Pero en las inmediaciones del Bernabéu, Ultras Sur llevó esa movilización a otro terreno. La quema de banderas marroquíes dejó de ser una expresión de respaldo a Sebta para convertirse en un ataque deliberado contra Marruecos.
También conviene subrayar que Ultras Sur fue apartado del Santiago Bernabéu por el Real Madrid hace más de una década debido a su historial de violencia, racismo y simbología neonazi. El grupo no representa oficialmente al club ni al conjunto de su afición. El propio Real Madrid actuó en febrero de 2026 contra un socio que realizó el saludo nazi dentro del estadio, ordenando su expulsión inmediata y condenando cualquier expresión que incitara «a la violencia y al odio en el deporte y en la sociedad».
El segundo ataque en menos de una semana
El episodio adquiere mayor gravedad porque no constituye un hecho aislado.

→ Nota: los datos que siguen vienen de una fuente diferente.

-- ==== Sys2Proof/Machine/Isa.lean ====
section
/-! DEFINITION. The core instruction set (R137, R138): the instructions with their operands, their words, and the decoding of a
word. -/

namespace Sys2Proof.Machine

open Sys2Proof

/-- OP 0x00, numbered by F. -/
inductive AluOp where
  | add | sub | and | or | xor | shl | shr | sra | slt | sltu | min | max | mul
  deriving DecidableEq, Repr

/-- The immediate forms whose IMM is used whole. -/
inductive ImmOp where
  | addi | andi | ori | xori | slti
  deriving DecidableEq, Repr

/-- The immediate shifts. -/
inductive ShiftOp where
  | shli | shri | srai
  deriving DecidableEq, Repr

/-- The integer loads and stores. -/
inductive LoadOp where
  | lw | lh | lhu | lb | lbu
  deriving DecidableEq, Repr

inductive StoreOp where
  | sw | sh | sb
  deriving DecidableEq, Repr

/-- The conditional branches. -/
inductive BranchOp where
  | beq | bne | blt | bge | bltu | bgeu
  deriving DecidableEq, Repr

/-- OP 0x30 with three FP32 registers. -/
inductive FpOp where
  | fadd | fsub | fmul | fmac | fdiv | fmin | fmax
  deriving DecidableEq, Repr

/-- OP 0x30 with two FP32 registers. -/
inductive FpUn where
  | fsqrt | fabs | fneg
  deriving DecidableEq, Repr

/-- The FP32 comparisons. -/
inductive FpCmp where
  | feq | flt | fle
  deriving DecidableEq, Repr

/-- The moves and conversions between the register files. -/
inductive FpMove where
  | fcvtws | fcvtsw | fmvxs | fmvsx
  deriving DecidableEq, Repr

/-- An instruction of a core with its operands. -/
inductive CoreOp where
  | alu (o : AluOp) (d a b : BitVec 5)
  | imm (o : ImmOp) (d a : BitVec 5) (v : BitVec 16)
  | shift (o : ShiftOp) (d a sh : BitVec 5)
  | lui (d : BitVec 5) (v : BitVec 16)
  | load (o : LoadOp) (d a : BitVec 5) (v : BitVec 16)
  | store (o : StoreOp) (b a : BitVec 5) (v : BitVec 16)
  | flw (d a : BitVec 5) (v : BitVec 16)
  | fsw (b a : BitVec 5) (v : BitVec 16)
  | branch (o : BranchOp) (b a : BitVec 5) (ofs : BitVec 16)
  | j (ofs : BitVec 26)
  | jal (ofs : BitVec 26)
  | jr (d a : BitVec 5)
  | fp (o : FpOp) (d a b : BitVec 5)
  | dmac (d a b : BitVec 5)
  | fun1 (o : FpUn) (d a : BitVec 5)
  | fcmp (o : FpCmp) (d a b : BitVec 5)
  | fmove (o : FpMove) (d a : BitVec 5)
  | pilut (d a b c e : BitVec 5)
  | pilinit (a b : BitVec 5)
  | tlu (d a b : BitVec 5)
  | sincos (d a c : BitVec 5)
  | csrr (d : BitVec 5) (n : BitVec 12)
  | csrw (a : BitVec 5) (n : BitVec 12)
  | nop | wfi | iret
  deriving DecidableEq, Repr

/-! ## Words (R137) -/

/-- Formats R, I (with S and Br), J and G. -/
def encR (op : BitVec 6) (d a b : BitVec 5) (f : BitVec 11) : Word := f ++ (b ++ (a ++ (d ++ op)))
def encI (op : BitVec 6) (d a : BitVec 5) (v : BitVec 16) : Word := v ++ (a ++ (d ++ op))
def encJ (op : BitVec 6) (ofs : BitVec 26) : Word := ofs ++ op
def encG (op : BitVec 6) (d a b c e : BitVec 5) : Word := 0#1 ++ (e ++ (c ++ (b ++ (a ++ (d ++ op)))))

def AluOp.code : AluOp → BitVec 11
  | .add => 0 | .sub => 1 | .and => 2 | .or => 3 | .xor => 4 | .shl => 5 | .shr => 6 | .sra => 7
  | .slt => 8 | .sltu => 9 | .min => 10 | .max => 11 | .mul => 12

def ImmOp.code : ImmOp → BitVec 6
  | .addi => 0x01 | .andi => 0x02 | .ori => 0x03 | .xori => 0x04 | .slti => 0x08

def ShiftOp.code : ShiftOp → BitVec 6
  | .shli => 0x05 | .shri => 0x06 | .srai => 0x07

def LoadOp.code : LoadOp → BitVec 6
  | .lw => 0x10 | .lh => 0x11 | .lhu => 0x12 | .lb => 0x13 | .lbu => 0x14

def StoreOp.code : StoreOp → BitVec 6
  | .sw => 0x15 | .sh => 0x16 | .sb => 0x17

def BranchOp.code : BranchOp → BitVec 6
  | .beq => 0x20 | .bne => 0x21 | .blt => 0x22 | .bge => 0x23 | .bltu => 0x24 | .bgeu => 0x25

def FpOp.code : FpOp → BitVec 11
  | .fadd => 0 | .fsub => 1 | .fmul => 2 | .fmac => 3 | .fdiv => 5 | .fmin => 7 | .fmax => 8

def FpUn.code : FpUn → BitVec 11
  | .fsqrt => 6 | .fabs => 9 | .fneg => 10

def FpCmp.code : FpCmp → BitVec 11
  | .feq => 11 | .flt => 12 | .fle => 13

def FpMove.code : FpMove → BitVec 11
  | .fcvtws => 14 | .fcvtsw => 15 | .fmvxs => 16 | .fmvsx => 17

/-- The word of an instruction (R138). -/
def CoreOp.encode : CoreOp → Word
  | .alu o d a b => encR 0x00 d a b o.code
  | .imm o d a v => encI o.code d a v
  | .shift o d a sh => encI o.code d a (0#11 ++ sh)
  | .lui d v => encI 0x09 d 0 v
  | .load o d a v => encI o.code d a v
  | .store o b a v => encI o.code b a v
  | .flw d a v => encI 0x18 d a v
  | .fsw b a v => encI 0x19 b a v
  | .branch o b a ofs => encI o.code b a ofs
  | .j ofs => encJ 0x26 ofs
  | .jal ofs => encJ 0x27 ofs
  | .jr d a => encR 0x28 d a 0 0
  | .fp o d a b => encR 0x30 d a b o.code
  | .dmac d a b => encR 0x30 d a b 4
  | .fun1 o d a => encR 0x30 d a 0 o.code
  | .fcmp o d a b => encR 0x30 d a b o.code
  | .fmove o d a => encR 0x30 d a 0 o.code
  | .pilut d a b c e => encG 0x38 d a b c e
  | .pilinit a b => encG 0x39 0 a b 0 0
  | .tlu d a b => encG 0x3A d a b 0 0
  | .sincos d a c => encG 0x3B d a 0 c 0
  | .csrr d n => encI 0x3C d 0 (0#4 ++ n)
  | .csrw a n => encI 0x3D 0 a (0#4 ++ n)
  | .nop => encR 0x3E 0 0 0 0
  | .wfi => encR 0x3E 0 0 0 1
  | .iret => encR 0x3E 0 0 0 2

/-! ## Decoding -/

/-- Operands that the encoding admits: DMAC names even registers (R138). -/
def CoreOp.wf : CoreOp → Bool
  | .dmac d a b => !d.getLsbD 0 && !a.getLsbD 0 && !b.getLsbD 0
  | _ => true

/-- OP 0x00 by its function. -/
def aluOf (f : Nat) : Option AluOp :=
  match f with
  | 0 => some .add | 1 => some .sub | 2 => some .and | 3 => some .or | 4 => some .xor
  | 5 => some .shl | 6 => some .shr | 7 => some .sra | 8 => some .slt | 9 => some .sltu
  | 10 => some .min | 11 => some .max | 12 => some .mul
  | _ => none

/-- OP 0x30 by its function. -/
def fpOf (f : Nat) (d a b : BitVec 5) : Option CoreOp :=
  match f with
  | 0 => some (.fp .fadd d a b)
  | 1 => some (.fp .fsub d a b)
  | 2 => some (.fp .fmul d a b)
  | 3 => some (.fp .fmac d a b)
  | 4 => if (CoreOp.dmac d a b).wf then some (.dmac d a b) else none
  | 5 => some (.fp .fdiv d a b)
  | 6 => if b = 0 then some (.fun1 .fsqrt d a) else none
  | 7 => some (.fp .fmin d a b)
  | 8 => some (.fp .fmax d a b)
  | 9 => if b = 0 then some (.fun1 .fabs d a) else none
  | 10 => if b = 0 then some (.fun1 .fneg d a) else none
  | 11 => some (.fcmp .feq d a b)
  | 12 => some (.fcmp .flt d a b)
  | 13 => some (.fcmp .fle d a b)
  | 14 => if b = 0 then some (.fmove .fcvtws d a) else none
  | 15 => if b = 0 then some (.fmove .fcvtsw d a) else none
  | 16 => if b = 0 then some (.fmove .fmvxs d a) else none
  | 17 => if b = 0 then some (.fmove .fmvsx d a) else none
  | _ => none

/-- OP 0x3E by its function. -/
def sysOf (f : Nat) (d a b : BitVec 5) : Option CoreOp :=
  if d = 0 ∧ a = 0 ∧ b = 0 then
    match f with
    | 0 => some .nop | 1 => some .wfi | 2 => some .iret
    | _ => none
  else none

/-- The fields of a word (R137). -/
def wOp (w : Word) : Nat := (w.extractLsb' 0 6).toNat
def wD (w : Word) : BitVec 5 := w.extractLsb' 6 5
def wA (w : Word) : BitVec 5 := w.extractLsb' 11 5
def wB (w : Word) : BitVec 5 := w.extractLsb' 16 5
def wC (w : Word) : BitVec 5 := w.extractLsb' 21 5
def wE (w : Word) : BitVec 5 := w.extractLsb' 26 5
def wF (w : Word) : Nat := (w.extractLsb' 21 11).toNat
def wImm (w : Word) : BitVec 16 := w.extractLsb' 16 16
def wOfs (w : Word) : BitVec 26 := w.extractLsb' 6 26

/-- The instruction that a word spells, or none where it is illegal on every core (R138). -/
def decodeWord (w : Word) : Option CoreOp :=
  let d := wD w
  let a := wA w
  let v := wImm w
  match wOp w with
  | 0x00 => (aluOf (wF w)).map fun o => .alu o d a (wB w)
  | 0x01 => some (.imm .addi d a v)
  | 0x02 => some (.imm .andi d a v)
  | 0x03 => some (.imm .ori d a v)
  | 0x04 => some (.imm .xori d a v)
  | 0x05 => if v.extractLsb' 5 11 = 0 then some (.shift .shli d a (v.extractLsb' 0 5)) else none
  | 0x06 => if v.extractLsb' 5 11 = 0 then some (.shift .shri d a (v.extractLsb' 0 5)) else none
  | 0x07 => if v.extractLsb' 5 11 = 0 then some (.shift .srai d a (v.extractLsb' 0 5)) else none
  | 0x08 => some (.imm .slti d a v)
  | 0x09 => if a = 0 then some (.lui d v) else none
  | 0x10 => some (.load .lw d a v)
  | 0x11 => some (.load .lh d a v)
  | 0x12 => some (.load .lhu d a v)
  | 0x13 => some (.load .lb d a v)
  | 0x14 => some (.load .lbu d a v)
  | 0x15 => some (.store .sw d a v)
  | 0x16 => some (.store .sh d a v)
  | 0x17 => some (.store .sb d a v)
  | 0x18 => some (.flw d a v)
  | 0x19 => some (.fsw d a v)
  | 0x20 => some (.branch .beq d a v)
  | 0x21 => some (.branch .bne d a v)
  | 0x22 => some (.branch .blt d a v)
  | 0x23 => some (.branch .bge d a v)
  | 0x24 => some (.branch .bltu d a v)
  | 0x25 => some (.branch .bgeu d a v)
  | 0x26 => some (.j (wOfs w))
  | 0x27 => some (.jal (wOfs w))
  | 0x28 => if wF w = 0 ∧ wB w = 0 then some (.jr d a) else none
  | 0x30 => fpOf (wF w) d a (wB w)
  | 0x38 => if w.getLsbD 31 then none else some (.pilut d a (wB w) (wC w) (wE w))
  | 0x39 => if w.getLsbD 31 ∨ d ≠ 0 ∨ wC w ≠ 0 ∨ wE w ≠ 0 then none else some (.pilinit a (wB w))
  | 0x3A => if w.getLsbD 31 ∨ wC w ≠ 0 ∨ wE w ≠ 0 then none else some (.tlu d a (wB w))
  | 0x3B => if w.getLsbD 31 ∨ wB w ≠ 0 ∨ wE w ≠ 0 then none else some (.sincos d a (wC w))
  | 0x3C => if a = 0 ∧ v.extractLsb' 12 4 = 0 then some (.csrr d (v.extractLsb' 0 12)) else none
  | 0x3D => if d = 0 ∧ v.extractLsb' 12 4 = 0 then some (.csrw a (v.extractLsb' 0 12)) else none
  | 0x3E => sysOf (wF w) d a (wB w)
  | _ => none

/-- The gain-table instructions, which only engine cores have (R170). -/
def CoreOp.isGain : CoreOp → Bool
  | .pilut .. => true
  | .pilinit .. => true
  | .tlu .. => true
  | .sincos .. => true
  | _ => false

/-- The instructions that only Kenow has (R138). -/
def CoreOp.kenowOnly : CoreOp → Bool
  | .wfi => true
  | .iret => true
  | _ => false

end Sys2Proof.Machine
end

El pasado 2 de septiembre, Pedro Chaparro y Gonzalo Martín, presidente y vicepresidente de la formación de extrema derecha Democracia Nacional, rasgaron una bandera marroquí frente al Congreso de los Diputados durante una concentración relacionada con la situación en Sebta.
Aquella profanación fue condenada con firmeza por el secretario general del Partido del Progreso y del Socialismo, Mohamed Nabil Benabdellah, quien la calificó de «provocación» y advirtió de que buscaba sembrar «la división, la tensión y el malestar entre los pueblos español y marroquí».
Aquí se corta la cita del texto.